ABC Managing Director Mark Scott has appeared on Raphael Epstein’s Drive program on ABC774 Melbourne, to respond to the cuts imposed on the ABC in last night’s budget.

He explained how the cuts were not foreshadowed before the election and that the result of budget cuts will be a reduction in services and content.

He also commented on how the ABC had been using savings to increase efficiency, the importance of the now cut Australian Network, and the importance of a fully functioning ABC to the community.

A backflip on the Government’s pre-election stance

“75% of the public watch, listen, log in every week so the public were assured that public funding wouldn’t be cut – that’s the policy they liked.

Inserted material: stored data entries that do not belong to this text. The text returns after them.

/-- A change of ON, MUTE or GAIN of a path reaches the engine at B (R266). `old` stands before the slip. -/
def State.pathChange (s old : State) (bus : Bool) (n : Nat) (b : Int) : State :=
  let was := if bus then old.get (Reg.AUDIO_NODE_MUTE n) == 0 else old.get (Reg.AUDIO_EDGE_ON n) == 1
  let now := if bus then s.get (Reg.AUDIO_NODE_MUTE n) == 0 else s.get (Reg.AUDIO_EDGE_ON n) == 1
  let target := s.steadyGain bus n
  let wait : PathSt := ⟨bus, n, was, old.gainAt bus n b, target, none, b + s.get Reg.AUDIO_COMPILE_ZC_TIMEOUT⟩
  if !s.progRun.has bus n then s
  else
    match old.pathOf bus n with
    | some p =>
      if was != now then (if now = p.orig then s.setPath bus n none else s.setPath bus n (some { wait with orig := p.orig }))
      else if target ≠ p.toward then
        (if p.ramp.isNone then s.setPath bus n (some { p with toward := target })
         else s.setPath bus n (some { wait with orig := p.orig, ramp := some b }))
      else s
    | none =>
      if was != now then s.setPath bus n (some wait)
      else if now && old.steadyGain bus n != target then s.setPath bus n (some { wait with ramp := some b })
      else s

/-- No crossing within ZC_TIMEOUT: a ramp of 1 ms starts at the deadline rounded up to a sample instant (R266). -/
def State.zcTimeout (s : State) (bus : Bool) (n : Nat) : State :=
  match s.pathOf bus n with
  | none => s
  | some p =>
    if p.ramp.isSome || decide (s.now < p.deadline) then s
    else
      let ps := sampleLf s.progRun.rate
      (s.setPath bus n (some { p with ramp := some ((p.deadline + ps - 1) / ps * ps) })).bump Reg.ENGINE_STATS_ZC_TIMEOUTS

/-! ### Arithmetic (R254, R267, R268) -/

/-- The signed 24-bit sample in bits [27:4] of a subframe, or the value itself (R254). -/
def pcmOf (v : Int) (sub : Bool) : Int := if sub then toSigned 24 (v.toNat / 16 % 2 ^ 24) else v

/-- The value of an edge's source node: an input slot or a bus. -/
def nodeValue (ins buses : List (Nat × Int)) (c : Nat) : Int :=
  if nodeKind c = 0 then ((ins.find? (fun p => p.1 == nodeIndex c)).map (·.2)).getD 0
  else ((buses.find? (fun p => p.1 == nodeIndex c)).map (·.2)).getD 0

/-- The sum of a node's edges in ascending element order, saturated at each step, and how often it saturated (R267). -/
def State.nodeSum (s : State) (p : Prog) (ins buses : List (Nat × Int)) (node : Nat) (at_ : Int) : Int × Nat :=
  let lim : Int := 2 ^ 47 - 1
  (p.edges.filter (fun e => e.2.2 == node)).foldl (fun a e =>
    let v := a.1 + roundEven (nodeValue ins buses e.2.1 * s.gainAt false e.1 at_) 32768
    if v < -lim ∨ lim < v then (clampInt (-lim) lim v, a.2 + 1) else (v, a.2)) (0, 0)

/-- A value saturated to 32 bits. -/
def sat32 (v : Int) : Int := clampInt (-(2 ^ 31)) (2 ^ 31 - 1) v

/-- The buses' outputs at an instant: eight rounds settle every chain a program may hold (R262, R263, R267). -/
def State.busValues (s : State) (p : Prog) (ins : List (Nat × Int)) (at_ : Int) : Nat → List (Nat × Int)
  | 0 => []
  | fuel + 1 =>
    let prev := s.busValues p ins at_ fuel
    p.buses.map (fun b => (b, sat32 (roundEven ((s.nodeSum p ins prev (0x4000 + b) at_).1 * s.gainAt true b at_) 32768)))

/-- The output slots a program feeds. -/
def Prog.outs (p : Prog) : List Nat := ((p.edges.filter (fun e => nodeKind e.2.2 == 2)).map (fun e => nodeIndex e.2.2)).eraseDups

/-- The subframe a transparent output slot carries at an instant, if it is transparent (R254). -/
def State.transparent (s : State) (p : Prog) (subs : List (Nat × Int)) (slot : Nat) (at_ : Int) : Option Int :=
  match p.edges.filter (fun e => e.2.2 == 0x8000 + slot) with
  | [e] =>
    if p.rate = 0 ∧ nodeKind e.2.1 = 0 ∧ s.gainAt false e.1 at_ = 32768 ∧ s.get (Reg.AUDIO_EDGE_GAIN e.1) = 32768 then
      (subs.find? (fun x => x.1 == nodeIndex e.2.1)).map (·.2) else none
  | _ => none

/-- A fade of the output slots: the old and new value mixed at an instant (R264, R271). -/
def State.mixed (s : State) (old new at_ : Int) : Int :=
  match s.audFade with
  | none => new
  | some f =>
    let ms := lfMs
    let d := at_ - f.start
    if f.kind = 0 then (if ms ≤ d then new else roundEven (old * (ms - d) + new * d) ms.toNat)
    else if f.kind = 1 then (if d < ms then 0 else if 2 * ms ≤ d then new else roundEven (new * (d - ms)) ms.toNat)
    else (if 20 * ms ≤ d then new else roundEven (new * d) (20 * ms).toNat)

/-- T of a THRESHOLD in 0.01 dB: 2²³ × 10^(THRESHOLD / 2,000), rounded (R268). -/
def limiterT (th : Int) : Nat := divNearestEven (2 ^ 23 * realExpNeg (realLn10 * (-th).toNat / 2000)) realOne

/-- One instant of an output slot's limiter: the sample that leaves and whether it is a transparent slot's subframe, and the limiter after
it (R254, R268). -/
def State.limit (s : State) (slot : Nat) (v : Int) (sub : Bool) : (Int × Bool) × LimSt :=
  let one : Nat := 2 ^ 31
  let l := (s.limiters.find? (fun x => x.slot == slot)).getD ⟨slot, List.replicate 32 (0, false), one⟩
  let m := l.line.foldl (fun a x => if x.2 then a else max a x.1.natAbs) 0
  let t := limiterT (s.get (Reg.LIMITER_THRESHOLD slot))
  let g : Nat := if t * one < m * l.g then divNearestEven (t * one) (max 1 m)
    else if l.g = one then one
    else one - divNearestEven ((one - l.g) *
      realExpNeg (realOne * (sampleLf s.progRun.rate).toNat / max 1 (s.getN (Reg.LIMITER_RELEASE slot)))) realOne
  let out : Int × Bool := match l.line with
    | [] => (0, false)
    | (x, true) :: _ => (x, true)
    | (x, false) :: _ => (sat32 (roundEven (x * g) one), false)
  (out, ⟨slot, l.line.drop 1 ++ [(v, sub)], g⟩)

/-- The gain reduction in 0.01 dB of a gain in units of 2⁻³¹ (R268). -/
def reduction (g : Nat) : Int := divNearestEven (2000 * realLn (realOne * 2 ^ 31 / max 1 g)) realLn10

/-- A limiter kept, or forgotten once it holds nothing and its gain is 1; ACTIVE and REDUCTION follow (R268). -/
def State.setLimiter (s : State) (l : LimSt) : State :=
  let idle := l.g == 2 ^ 31 && l.line.all (fun x => x.1 == 0)
  let rest := s.limiters.filter (fun x => x.slot != l.slot)
  let t := { s with limiters := if idle then rest else l :: rest }
  (t.put (Reg.LIMITER_ACTIVE l.slot) (b2i (l.g != 2 ^ 31))).put (Reg.LIMITER_REDUCTION l.slot)
    (if l.g = 2 ^ 31 then 0 else clampInt (-32768) 32767 (reduction l.g))

/-! ### Fades of input slots (R257) -/

/-- The level of a fade at an instant, in 1/32,768. -/
def fadeLevel (f : SlotFade) (at_ : Int) : Int :=
  if f.up then min 32768 (f.level + 32768 * (at_ - f.start) / 1058400000)
  else max 0 (f.level - 32768 * (at_ - f.start) / 105840000)

/-- The level of an input slot. -/
def State.slotLevel (s : State) (slot : Nat) (at_ : Int) : Int :=
  match s.slotFades.find? (fun f => decide (f.base ≤ slot) && decide (slot < f.base + f.count)) with
  | none => 32768
  | some f => fadeLevel f at_

/-- Slots begin to fade, out or in, from the level they have. -/
def State.slotFade (s : State) (base count : Nat) (up : Bool) : State :=
  { s with slotFades := ⟨base, count, s.slotLevel base s.now, s.now, up⟩ :: s.slotFades.filter (fun f => f.base != base) }

/-! ### AES3 receivers (R256 to R258) -/

/-- Receiver r runs: enabled, and AUD runs (Table 12.3). -/
def State.aesRuns (s : State) (r : Nat) : Bool := s.edge && s.runs 46 && s.get (Reg.AES_RX_ENABLE r) == 1

/-- The first valid preamble (R256). -/
def State.aesPreamble (s : State) (r : Nat) : State :=
  if s.aesRuns r && s.get (Reg.AES_RX_STATE r) == 0 then s.put (Reg.AES_RX_STATE r) 1 else s

/-- The program's rate as a receiver reports rates (`8000:04`). -/
def State.progRate (s : State) : Int := if s.progRun.rate = 0 then 2 else 3

/-- Rate, within 50 ppm, and fill have held for 100 ms: TRACKING, but for a transparent receiver at another rate than the program's
(R256, R258). -/
def State.aesTracking (s : State) (r rate : Nat) (ratio : Int) (fill status : Nat) : State :=
  let t := (((s.put (Reg.AES_RX_RATE r) rate).put (Reg.AES_RX_RATIO_OFFSET r) ratio).put (Reg.AES_RX_FILL r) fill).put
    (Reg.AES_RX_CHANNEL_STATUS r) (status % 2 ^ 192 : Nat)
  if !s.aesRuns r || s.get (Reg.AES_RX_STATE r) == 0 || rate == 0 || decide (4 < rate) then s
  else if s.get (Reg.AES_RX_STATE r) ≠ 1 ∨ fill < 28 ∨ 36 < fill then t
  else if 50000 < ratio.natAbs ∨ (s.get (Reg.AES_RX_MODE r) = 1 ∧ (rate : Int) ≠ s.progRate) then t
  else (t.put (Reg.AES_RX_STATE r) 2).put (Hid.aesTrackAt r) s.tickLf

/-- No valid preamble for 1 ms (R256, Table 12.5). -/
def State.aesLoss (s : State) (r : Nat) : State :=
  let st := s.get (Reg.AES_RX_STATE r)
  if st = 0 then s
  else
    let t := (((s.put (Reg.AES_RX_STATE r) 0).put (Reg.AES_RX_RATE r) 0).put (Reg.AES_RX_FILL r) 0).bump (Reg.AUDIO_STATS_LOSSES r)
    t.when (st == 2) (fun u => u.raise (594 + r) 1 r)

/-- An underrun or overrun of a PCM receiver's buffer (R257). -/
def State.aesSlip (s : State) (r : Nat) (beyond : Bool) : State :=
  if !s.aesRuns r || s.get (Reg.AES_RX_MODE r) != 0 || !(s.get (Reg.AES_RX_STATE r) == 2 || s.get (Reg.AES_RX_STATE r) == 3) then s
  else
    let t := s.bump (if beyond then Reg.AUDIO_STATS_OVERRUNS r else Reg.AUDIO_STATS_UNDERRUNS r)
    ((((t.put (Reg.AES_RX_FILL r) (if beyond then 64 else 0)).put (Reg.AES_RX_STATE r) 3).slotFade (3072 + 2 * r) 2 false).raise
      (594 + r) 2 r)

/-- The fill has held near 32 for 10 ms: the slots ramp back (R257). -/
def State.aesRecovered (s : State) (r : Nat) : State :=
  if s.get (Reg.AES_RX_STATE r) ≠ 3 then s
  else (((s.put (Reg.AES_RX_STATE r) 2).put (Reg.AES_RX_FILL r) 32).put (Hid.aesTrackAt r) s.tickLf).slotFade (3072 + 2 * r) 2 true

/-- A transparent receiver repeats or drops a frame (R258). -/
def State.transparentSlip (s : State) (r : Nat) : State :=
  if s.aesRuns r && s.get (Reg.AES_RX_MODE r) == 1 && s.get (Reg.AES_RX_STATE r) == 2 then
    (s.bump (Reg.AUDIO_STATS_TRANSPARENT_SLIPS r)).raise (594 + r) 2 r
  else s

/-- A write of ENABLE or MODE of receiver r: a receiver that stops ignores its pin (Table 12.3). -/
def State.aesRxWrite (s : State) (r sub : Nat) (v : Int) : State :=
  let t := s.put ⟨0x8000, r, sub⟩ v
  if (sub = 1 ∧ v = 0) ∨ (sub = 2 ∧ s.get (Reg.AES_RX_MODE r) ≠ v) then
    ((t.put (Reg.AES_RX_STATE r) 0).put (Reg.AES_RX_RATE r) 0).put (Reg.AES_RX_FILL r) 0
  else t

/-! ### AES3 transmitters and side-tone (R260, R261, R269) -/

/-- The enabled side-tone path that names a transmitter. -/
def State.sideOf (s : State) (t : Nat) : Option Nat :=
  (s.elsWith 0x8500 1 1).find? (fun p => s.getN (Reg.SIDETONE_OUTPUT p) == t)

/-- The state a transmitter takes at a block start (Table 12.7, R260, R269). -/
def State.aesTxTarget (s : State) (t : Nat) : Int :=
  let d := s.getN (Reg.AES_TX_DARS t)
  let live := s.get (Reg.AES_RX_STATE d) == 2 && decide (d < 32)
  if !(s.edge && s.runs 46) || s.get (Reg.AES_TX_ENABLE t) == 0 then 0
  else
    match s.sideOf t with
    | some p => if s.get (Reg.AES_RX_STATE (s.getN (Reg.SIDETONE_INPUT p))) = 0 then 1 else 3
    | none =>
      if s.get (Reg.AES_TX_CLOCK t) = 1 ∧ live = true ∧
          (s.get (Reg.AES_TX_STATE t) = 2 ∨ s.get (Hid.aesTrackAt d) + lfSec ≤ s.tickLf) then 2 else 1

/-- AES reads 1 once every enabled transmitter runs; with AUD up and gated by the mode none can, and the bit rises as R312 asks
whatever the mode (R271, Table 15.2; DEDUCED, log entry 70). -/
def State.refreshAesBit (s : State) : State :=
  s.setReady 48 (s.ready 47 && (s.ready 48 || !s.runs 46 || (List.range 32).all (fun t =>
    s.get (Reg.AES_TX_ENABLE t) == 0 || s.get (Reg.AES_TX_STATE t) != 0)))
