/-! ### The good-output bus -/

/-- The good bit of output o (R305); a non-base lane carries its base lane's. With X not running every output is bad
(R307). -/
def State.goodBit (s : State) (o : Nat) : Bool :=
  let b := s.txBase o
  let st := s.get (Reg.XPT_OUT_STATUS b)
  s.runs 5 && s.get (Reg.SDI_TX_STATE b) == 1 && (st == 1 || st == 4) &&
    s.get (if s.left then Reg.GOB_HOLD_BAD_L else Reg.GOB_HOLD_BAD_R) == 0 &&
    s.get Reg.SAFE_REACTION != 5 && s.get (Hid.reconHold b) == 0

/-- The GOOD field of a word: bit o for output o (Table 14.6). -/
def State.goodBits (s : State) : Nat := ((s.elsWith 0x3100 10 1).filter (fun o => decide (o < 96) && s.goodBit o)).foldl (fun a o => a + 2 ^ o) 0 +
  ((List.range 96).filter (fun o => decide (s.txBase o ≠ o) && s.goodBit o && s.get (Reg.SDI_TX_STATE o) == 0)).foldl (fun a o => a + 2 ^ o) 0

/-- CRC-8 of polynomial 0x07 over the low `n` bits of a number, msb first, from 0 (Table 14.6). -/
def crc8 : Nat → Nat → Nat → Nat
  | 0, _, c => c
  | n + 1, v, c =>
    let top := (c / 128 + v / 2 ^ n) % 2
    crc8 n v (if top = 1 then (c * 2 % 256) ^^^ 0x07 else c * 2 % 256)

/-- The good-output word that begins now (R304, R305). -/
def State.gobWordValue (s : State) : Nat :=
  let hi := 0xA5 * 2 ^ 112 + s.goodBits * 2 ^ 16 + s.getN Hid.gobCount * 2 ^ 8 + b2n s.lent * 128 +
    b2n (s.get Reg.SAFE_REACTION == 5) * 64 + b2n (!s.left) * 32 + b2n s.paired * 16
  hi * 256 + crc8 120 hi 0

/-- A word of the good-output bus is sent: the bus runs in the edge role with X running (R304, R307). -/
def State.gobWord (s : State) : State :=
  if s.edge = false ∨ s.runs 5 = false then s
  else
    ((((s.put Reg.GOB_GOOD (s.goodBits : Nat)).bump Reg.GOB_WORDS).put Hid.gobCount ((s.get Hid.gobCount + 1) % 256)).send
      (.pin 1 0 (s.gobWordValue : Nat)))

end Sys2Proof.Machine
end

So it’s a disappointing outcome.”

“I’m not going to get into the political debates that are raging on today, let me simply say though, what’s on the record: There were commitments made before and after the election that ABC funding would be maintained.”

“Today we are looking at a reality that says $120 million is being taken out of our budget in the next 4 years.”

Budget cuts will reduce services and content rather than increase efficiency

“We have taken that efficiency and reinvested it in the ABC in new services that our public have really taken advantage of”

 “The public don’t think we’re overfunded, they think we’re good value so let us keep the money we have so we can reinvest it so we can reinvest it so the ABC remains strong and vibrant.”

“If we can’t reinvest in new technology, in new kind of programming and new content then the ABC will get weaker overtime.”

“Two things will happen if budget is cut further: one is that we’ll have no money to invest in new services, new programs and new initiatives.”

“Another thing is that if our budget gets cut, we will have to cut back on services. We will have to reduce our footprint.”

The Australian Network

“I got a letter from DFAT at 10 o’clock last night giving us 90 working  days notice over the funding of that service and today we’re in meetings working out what that means.”

“We set a number of targets in that agreement [with DFAT about the goals of The Australia Network] and we’re on track to make all those targets.”
“I don’t feel we’ve had a detailed consultive process with DFAT around this.”
“They never sat down with us and said how can we save money, are they other ways we can figure it?”
“We still have in our charter a responsibility to deliver international broadcasting, that it’s the board’s legal responsibility to ensure we deliver on that charter.”
“The amount of money we had yesterday to deliver ABC international services was $35 million and today its $15million so we need to work out what kind of services we can afford to provide.”